#### Exercise requirements
Write out the data below in full, please. Keep every character as given.

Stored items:

-- ==== Sys2Proof/WellFormed.lean ====
section
/-! DEFINITION. Well-formedness. An operand's type carries its bound (R63), so every `Instr` term is
well-formed and the check that is left is the one on a 16-bit word: does it match a row of the opcode map
(spec/30_encoding.md R65, R66, R67)? The map is written here as masks and matches, apart from the decoder,
so that the two can be held against each other. -/

namespace Sys2Proof

/-- One row of the opcode map: which bits are fixed and what they are (R65, R66). -/
structure OpcodeRow where
  mask : Word
  fixed : Word
  deriving DecidableEq, Repr

/-- `op & mask = match` (R65). -/
def OpcodeRow.accepts (r : OpcodeRow) (op : Word) : Bool := op &&& r.mask == r.fixed

/-- The row of the opcode map that an instruction belongs to (R66, columns `match` and `mask`). -/
def Instr.row : Instr → OpcodeRow
  | .cls => ⟨0xFFFF, 0x00E0⟩
  | .ret => ⟨0xFFFF, 0x00EE⟩
  | .jp _ => ⟨0xF000, 0x1000⟩
  | .call _ => ⟨0xF000, 0x2000⟩
  | .seImm _ _ => ⟨0xF000, 0x3000⟩
  | .sneImm _ _ => ⟨0xF000, 0x4000⟩
  | .seReg _ _ => ⟨0xF00F, 0x5000⟩
  | .ldImm _ _ => ⟨0xF000, 0x6000⟩
  | .addImm _ _ => ⟨0xF000, 0x7000⟩
  | .ldReg _ _ => ⟨0xF00F, 0x8000⟩
  | .orReg _ _ => ⟨0xF00F, 0x8001⟩
  | .andReg _ _ => ⟨0xF00F, 0x8002⟩
  | .xorReg _ _ => ⟨0xF00F, 0x8003⟩
  | .addReg _ _ => ⟨0xF00F, 0x8004⟩
  | .sub _ _ => ⟨0xF00F, 0x8005⟩
  | .shr _ _ => ⟨0xF00F, 0x8006⟩
  | .subn _ _ => ⟨0xF00F, 0x8007⟩
  | .shl _ _ => ⟨0xF00F, 0x800E⟩
  | .sneReg _ _ => ⟨0xF00F, 0x9000⟩
  | .ldI _ => ⟨0xF000, 0xA000⟩
  | .jpV0 _ => ⟨0xF000, 0xB000⟩
  | .rnd _ _ => ⟨0xF000, 0xC000⟩
  | .drw _ _ _ => ⟨0xF000, 0xD000⟩
  | .skp _ => ⟨0xF0FF, 0xE09E⟩
  | .sknp _ => ⟨0xF0FF, 0xE0A1⟩
  | .ldVxDt _ => ⟨0xF0FF, 0xF007⟩
  | .ldVxK _ => ⟨0xF0FF, 0xF00A⟩
  | .ldDtVx _ => ⟨0xF0FF, 0xF015⟩
  | .ldStVx _ => ⟨0xF0FF, 0xF018⟩
  | .addI _ => ⟨0xF0FF, 0xF01E⟩
  | .ldF _ => ⟨0xF0FF, 0xF029⟩
  | .ldB _ => ⟨0xF0FF, 0xF033⟩
  | .stRegs _ => ⟨0xF0FF, 0xF055⟩
  | .ldRegs _ => ⟨0xF0FF, 0xF065⟩

/-- The opcode map, in the source's order: one sample instruction of each row gives the row. -/
def opcodeMap : List OpcodeRow :=
  ([.cls, .ret, .jp 0, .call 0, .seImm 0 0, .sneImm 0 0, .seReg 0 0, .ldImm 0 0, .addImm 0 0] : List Instr).map
      Instr.row ++
  ([.ldReg 0 0, .orReg 0 0, .andReg 0 0, .xorReg 0 0, .addReg 0 0, .sub 0 0, .shr 0 0, .subn 0 0,
      .shl 0 0] : List Instr).map Instr.row ++
  ([.sneReg 0 0, .ldI 0, .jpV0 0, .rnd 0 0, .drw 0 0 0, .skp 0, .sknp 0, .ldVxDt 0, .ldVxK 0] : List Instr).map
      Instr.row ++
  ([.ldDtVx 0, .ldStVx 0, .addI 0, .ldF 0, .ldB 0, .stRegs 0, .ldRegs 0] : List Instr).map Instr.row

/-- The well-formed words: those that match a row of the opcode map (R65). Every other word is illegal
(R67). -/
def legalOpcode (op : Word) : Bool := opcodeMap.any (·.accepts op)

end Sys2Proof
end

#### Answer to this problem
-- ==== Sys2Proof/WellFormed.lean ====
section
/-! DEFINITION. Well-formedness. An operand's type carries its bound (R63), so every `Instr` term is
well-formed and the check that is left is the one on a 16-bit word: does it match a row of the opcode map
(spec/30_encoding.md R65, R66, R67)? The map is written here as masks and matches, apart from the decoder,
so that the two can be held against each other. -/

namespace Sys2Proof

/-- One row of the opcode map: which bits are fixed and what they are (R65, R66). -/
structure OpcodeRow where
  mask : Word
  fixed : Word
  deriving DecidableEq, Repr

/-- `op & mask = match` (R65). -/
def OpcodeRow.accepts (r : OpcodeRow) (op : Word) : Bool := op &&& r.mask == r.fixed

/-- The row of the opcode map that an instruction belongs to (R66, columns `match` and `mask`). -/
def Instr.row : Instr → OpcodeRow
  | .cls => ⟨0xFFFF, 0x00E0⟩
  | .ret => ⟨0xFFFF, 0x00EE⟩
  | .jp _ => ⟨0xF000, 0x1000⟩
  | .call _ => ⟨0xF000, 0x2000⟩
  | .seImm _ _ => ⟨0xF000, 0x3000⟩
  | .sneImm _ _ => ⟨0xF000, 0x4000⟩
  | .seReg _ _ => ⟨0xF00F, 0x5000⟩
  | .ldImm _ _ => ⟨0xF000, 0x6000⟩
  | .addImm _ _ => ⟨0xF000, 0x7000⟩
  | .ldReg _ _ => ⟨0xF00F, 0x8000⟩
  | .orReg _ _ => ⟨0xF00F, 0x8001⟩
  | .andReg _ _ => ⟨0xF00F, 0x8002⟩
  | .xorReg _ _ => ⟨0xF00F, 0x8003⟩
  | .addReg _ _ => ⟨0xF00F, 0x8004⟩
  | .sub _ _ => ⟨0xF00F, 0x8005⟩
  | .shr _ _ => ⟨0xF00F, 0x8006⟩
  | .subn _ _ => ⟨0xF00F, 0x8007⟩
  | .shl _ _ => ⟨0xF00F, 0x800E⟩
  | .sneReg _ _ => ⟨0xF00F, 0x9000⟩
  | .ldI _ => ⟨0xF000, 0xA000⟩
  | .jpV0 _ => ⟨0xF000, 0xB000⟩
  | .rnd _ _ => ⟨0xF000, 0xC000⟩
  | .drw _ _ _ => ⟨0xF000, 0xD000⟩
  | .skp _ => ⟨0xF0FF, 0xE09E⟩
  | .sknp _ => ⟨0xF0FF, 0xE0A1⟩
  | .ldVxDt _ => ⟨0xF0FF, 0xF007⟩
  | .ldVxK _ => ⟨0xF0FF, 0xF00A⟩
  | .ldDtVx _ => ⟨0xF0FF, 0xF015⟩
  | .ldStVx _ => ⟨0xF0FF, 0xF018⟩
  | .addI _ => ⟨0xF0FF, 0xF01E⟩
  | .ldF _ => ⟨0xF0FF, 0xF029⟩
  | .ldB _ => ⟨0xF0FF, 0xF033⟩
  | .stRegs _ => ⟨0xF0FF, 0xF055⟩
  | .ldRegs _ => ⟨0xF0FF, 0xF065⟩

/-- The opcode map, in the source's order: one sample instruction of each row gives the row. -/
def opcodeMap : List OpcodeRow :=
  ([.cls, .ret, .jp 0, .call 0, .seImm 0 0, .sneImm 0 0, .seReg 0 0, .ldImm 0 0, .addImm 0 0] : List Instr).map
      Instr.row ++
  ([.ldReg 0 0, .orReg 0 0, .andReg 0 0, .xorReg 0 0, .addReg 0 0, .sub 0 0, .shr 0 0, .subn 0 0,
      .shl 0 0] : List Instr).map Instr.row ++
  ([.sneReg 0 0, .ldI 0, .jpV0 0, .rnd 0 0, .drw 0 0 0, .skp 0, .sknp 0, .ldVxDt 0, .ldVxK 0] : List Instr).map
      Instr.row ++
  ([.ldDtVx 0, .ldStVx 0, .addI 0, .ldF 0, .ldB 0, .stRegs 0, .ldRegs 0] : List Instr).map Instr.row

/-- The well-formed words: those that match a row of the opcode map (R65). Every other word is illegal
(R67). -/
def legalOpcode (op : Word) : Bool := opcodeMap.any (·.accepts op)

end Sys2Proof
end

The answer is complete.